- Interactive map of Tahoe Donner Homeowners Association
- Location: Truckee, California
- Vertical: 600 ft (180 m)
- Top elevation: 7,350 ft (2,240 m)
- Base elevation: 6,750 ft (2,060 m)
- Skiable area: 120 acres (49 ha)
- Trails: 15: 40% Beginner, 60% Intermediate
- Longest run: 1 mi (1.6 km)
- Lift system: 5: 1 Quad, 1 Triple, 3 Surface
- Terrain parks: 3
- Snowfall: 400 inches (1,000 cm)
- Website: tahoedonner.com

= Tahoe Donner =

Tahoe Donner is a large home owners association located in the Sierra Nevada, off of Highway I-80, in Truckee, California, which offers a ski resort, golf course, and other amenities. Tahoe Donner is one of America's largest homeowner's associations, with 6,473 properties, more than 23,000 members, and more than 7,000 acres in the Sierra Nevada mountains. Tahoe Donner was originally developed by Jack Kirby as a family resort. In 2017, USA Today voting panelists ranked Tahoe Donner "Number two for Best Cross Country Ski Resort in the U.S. and Canada."
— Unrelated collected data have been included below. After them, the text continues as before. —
-- ==== Sys2Proof/Machine/Sco.lean ====
section
/-! DEFINITION. Scan-out: class 0x08 commands, the raster events, DisplayPort hot plug, SDI inputs (R340 to R366). -/

namespace Sys2Proof.Machine

open Host

/-! ## Checks of a set (R342 to R351, Table 13-7 CFG_ERR) -/

/-- HTOTAL of Table 13-1 at a whole frame rate, at 1,080 lines. -/
def sdiTotal : Nat → Option Nat
  | 24 => some 2750 | 25 => some 2640 | 30 => some 2200 | 50 => some 2640 | 60 => some 2200 | _ => none

/-- The timing is a format of Table 13-1 (R345). -/
def sdiFormatOk (c : RasterCfg) : Bool :=
  let m := c.vact / 1080
  let rate := c.pclk / (c.htotal * c.vtotal)
  (m == 1 || m == 2 || m == 4) && c.vact == 1080 * m && c.vtotal == 1125 * m && (c.hact == 1920 * m || c.hact == 2048 * m)
    && c.pclk == rate * c.htotal * c.vtotal && (sdiTotal rate).any (fun t => c.htotal == t * m)
    && !(c.div && (rate == 25 || rate == 50)) && !(m == 4 && decide (rate < 50))

/-- Timing limits of R342, the phase of R343, and R345 for a raster on SDI. -/
def timingBad (c : RasterCfg) : Bool :=
  let p := pclkOf c
  let f := rasterRate c
  c.hact % 2 == 1 || decide (c.hact < 64) || decide (8192 < c.hact) || decide (c.vact < 64) || decide (4320 < c.vact)
    || decide (c.htotal < c.hact + c.hfp + c.hsw + 8) || decide (c.vtotal < c.vact + c.vfp + c.vsw + 1)
    || decide (p.1 < 25000000 * p.2) || decide (2400000000 * p.2 < p.1) || decide (60 * f.1 < f.2) || decide (400 * f.2 < f.1)
    || c.lock == 3 || decide (1000000000 * f.2 ≤ c.phase.natAbs * f.1) || (c.sdi != 0 && !sdiFormatOk c)

/-- An output is in use, or QUAD is wrong (R340, R345). -/
def Dev.outputBad (d : Dev) (k : Nat) (c : RasterCfg) : Bool :=
  (d.running.any fun j => j != k && ((d.rcfg j).sdi &&& c.sdi != 0 || (d.rcfg j).dp &&& c.dp != 0))
    || (c.quad && !(c.vact == 4320 && c.sdi == 15 && k == 0)) || (c.vact == 4320 && c.sdi != 0 && !c.quad)

/-- The sampling does not suit an output, or is reserved (R345, Table 13-6). -/
def samplingBad (c : RasterCfg) : Bool :=
  decide (2 < c.samp) || decide (1 < c.colo) || !(c.bits == 8 || c.bits == 10 || c.bits == 12) || c.content == 3
    || (c.sdi != 0 && (c.samp == 2 || c.bits != 10 || c.full))

/-- The slots pass the end of ScanStore, or overlap those of a running raster or the pilot's (R349). -/
def Dev.slotsBad (d : Dev) (k : Nat) (c : RasterCfg) : Bool :=
  let g := granulesOf c
  let pilot := granulesOf (rasterCfg (ksReg d.boot.straps.fmt.toNat false false 0))
  decide (2048 < g.1 + g.2) || (d.running.any fun j => j != k && overlaps g (granulesOf (d.rcfg j)))
    || (d.boot.pilot.isSome && k != 0 && overlaps g pilot)

/-- A transmitter's limits carry no setting for the raster (R346). -/
def Dev.dpBad (d : Dev) (c : RasterCfg) : Bool :=
  (rangeFrom 0 2).any fun j =>
    let o := 0x90800 + 0x20 * j
    c.dp.testBit j && (dpSettings c (sppOf c * c.bits) (d.fld o 5 4) (d.fld o 2 0)).isEmpty

/-- Read demand in bytes a second: slot bytes × frame rate, as a fraction (R351). -/
def readDemand (c : RasterCfg) : Nat × Nat := ((rasterRate c).1 * rowBytes c * c.vact, (rasterRate c).2)

/-- The demand of the running rasters and this one is above 32 GB/s. -/
def Dev.demandBad (d : Dev) (k : Nat) (c : RasterCfg) : Bool :=
  let s := sumFrac (readDemand c :: ((d.running.filter (· != k)).map fun j => readDemand (d.rcfg j)))
  decide (32000000000 * s.2 < s.1)

/-- CFG_ERR of a set, in the order of the codes (DEDUCED), 0 where every check passes. -/
def Dev.scoErr (d : Dev) (k : Nat) (c : RasterCfg) : Nat :=
  if timingBad c then 1
  else if d.outputBad k c then 2
  else if samplingBad c then 3
  else if d.slotsBad k c then 4
  else if d.dpBad c then 5
  else if d.demandBad k c then 6
  else 0

/-! ## SCO_START and SCO_STOP (R364 to R366) -/

/-- Offences common to class 0x08 (R365). -/
def Dev.scoOffs (d : Dev) (c : Cmd) (fields : List (Nat × Nat × Nat)) : List Offence :=
  modeOff d.boot.mode.driver ++ dw1Offs c false ++ resOffs c fields

def specScoStart : CmdSpec := {
  cls := 0x08, opc := 0x01
  offs := fun d c => d.scoOffs c [(4, 1, 0)] ++ off 4 0 (d.raster (c.f 4 1 0)).run }

/-- Registers of raster `k` as SCO_START latches them. -/
def Dev.scoLatch (d : Dev) (k : Nat) : SMap Word :=
  (rangeFrom 0 9).foldl (fun m i => SMap.put 0 m (4 * i) (BitVec.ofNat 32 (d.reg (0x90000 + 0x100 * k + 4 * i)))) []

/-- SLOT_GRANULES and the policy afterwards. -/
def Dev.startResult (d : Dev) (k : Nat) : Nat := slotGranules (d.rcfg k) + d.urPolicy.toNat * 65536

/-- The effect of SCO_START. A free raster is locked at once; the others once their source is there (R343). -/
def scoStart (r : CmdRef) (c : Cmd) (d : Dev) : Dev :=
  let k := c.f 4 1 0
  let g := rasterCfg fun o => d.reg (0x90000 + 0x100 * k + o)
  match d.scoErr k g with
  | 0 =>
    let d := d.setRaster k { run := true, ks := false, latched := d.scoLatch k, locked := g.lock == 0
                             reports := (d.raster k).reports }
    let d := d.dpTrainOf k
    d.finish r stSuccess (d.startResult k)
  | e => (d.setRaster k { d.raster k with cfgErr := e }).setupFault r

/-- SCO_START (R365). -/
def execScoStart (r : CmdRef) (s : State) : Outcome State Fault Refusal := lift (runCmd specScoStart r (scoStart r)) s

/-- A running sprocket feeds raster `k`. -/
def Dev.scoFed (d : Dev) (k : Nat) : Bool :=
  (rangeFrom 0 8).any fun n => (d.spkOf n).state == .running && (d.skc n).dest == 3 && (d.skc n).destId == k

/-- The raster stops: sets that wait complete ABORTED; OUT_FRAME of the last frame answers the stop, a free value where
there was none. -/
def Dev.rasterStop (d : Dev) (k : Nat) : Dev :=
  let r := d.raster k
  let d := d.setRaster k { run := false, ks := false, cfgErr := r.cfgErr, reports := r.reports }
  let d := d.finishAll (r.restarts.map (·.ref)) stAborted 0
  match r.stopRef with
  | none => d
  | some ref =>
    if r.began then d.finish ref stSuccess ((r.count + (two32 - 1)) % two32)
    else let f := d.draw; f.2.finish ref stSuccess (f.1 % two32)

def specScoStop : CmdSpec := {
  cls := 0x08, opc := 0x02
  offs := fun d c => d.scoOffs c [(4, 1, 0), (4, 8, 8)]
    ++ off 4 0 (!(d.raster (c.f 4 1 0)).run || (d.raster (c.f 4 1 0)).stopRef.isSome || d.scoFed (c.f 4 1 0)) }

/-- The effect of SCO_STOP: NOW 1 between two lines, NOW 0 after the frame under way. -/
def scoStop (r : CmdRef) (c : Cmd) (d : Dev) : Dev :=
  let k := c.f 4 1 0
  let d := (d.begin r).setRaster k { d.raster k with stopRef := some r }
  if c.b 4 8 || !(d.raster k).active then d.rasterStop k else d

/-- SCO_STOP (R366). -/
def execScoStop (r : CmdRef) (s : State) : Outcome State Fault Refusal := lift (runCmd specScoStop r (scoStop r)) s

/-! ## SCO_RESTART (R366) -/

def specScoRestart : CmdSpec := {
  beside := sameIn 1 0
  cls := 0x08, opc := 0x03
  offs := fun d c => d.scoOffs c [(4, 1, 0), (5, 31, 0), (6, 31, 0)]
    ++ off 4 0 (!(d.raster (c.f 4 1 0)).run || (d.raster (c.f 4 1 0)).stopRef.isSome) ++ off 5 0 (c.q 5 % 64 != 0) }

/-- SW bits of the register at offset `o` of a raster's page. -/
def scoMask (o : Nat) : Nat := ((regAt (0x90000 + o)).map (·.sw)).getD 0

/-- Bits of a register that a SCO_RESTART must repeat: LOCK_SRC, QUAD, DP_OUT and SDI_OUT, all timing (PHASE_NS with it,
DEDUCED). -/
def scoKeep (o : Nat) : Nat :=
  match o with
  | 0 => msk 31 30 + 2 ^ 28 + msk 25 20
  | 0x1C => 0
  | _ => scoMask o

/-- Offending bytes of a SCO_RESTART block (R366, R519; a check of R342 to R351 names its register's byte: DEDUCED). -/
def Dev.scoBlkBad (d : Dev) (k : Nat) (blk : List Byte) : List Nat :=
  let new := rasterCfg fun o => bn blk o 4
  let diff := (rangeFrom 0 36).flatMap fun b =>
    bad b ((b8 blk b ^^^ (d.scoReg k (b / 4 * 4) / 256 ^ (b % 4) % 256)) &&& (scoKeep (b / 4 * 4) / 256 ^ (b % 4) % 256) != 0)
  blkReserved scoMask 9 blk ++ diff ++ match d.scoErr k new with
    | 0 => []
    | 3 => [1]
    | 4 => [0x1C]
    | 5 | 6 => [1]
    | _ => [0]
In addition to the ski resort, Tahoe Donner amenities (some semi-private) include a private beach club and marina on Donner Lake, the Alder Creek Adventure Center (which includes a ski center, cafe, bar, bike shop, an equestrian center with horseback riding trails), a golf course, walking trails in the Euer Valley, the Trout Creek Recreation Center, and the Club House.

In the winter, Tahoe Donner offers alpine and cross-country skiing, snow play. The ski area usually opens 24–36 hours after receiving two to three feet of snow. The downhill ski area includes two chairlifts, three surface lifts, and more than a dozen trails. During the summer, the association offers activities such as golf, swimming, tennis, and hiking.

==History==
Back in the 1960s Jack Kirby, an NFL player, purchased 4,020 acres from a Christmas tree farmer in Truckee, California, in the heart of the Sierra Nevada mountain range. In 1971 He opened the Tahoe Donner Resort to the public.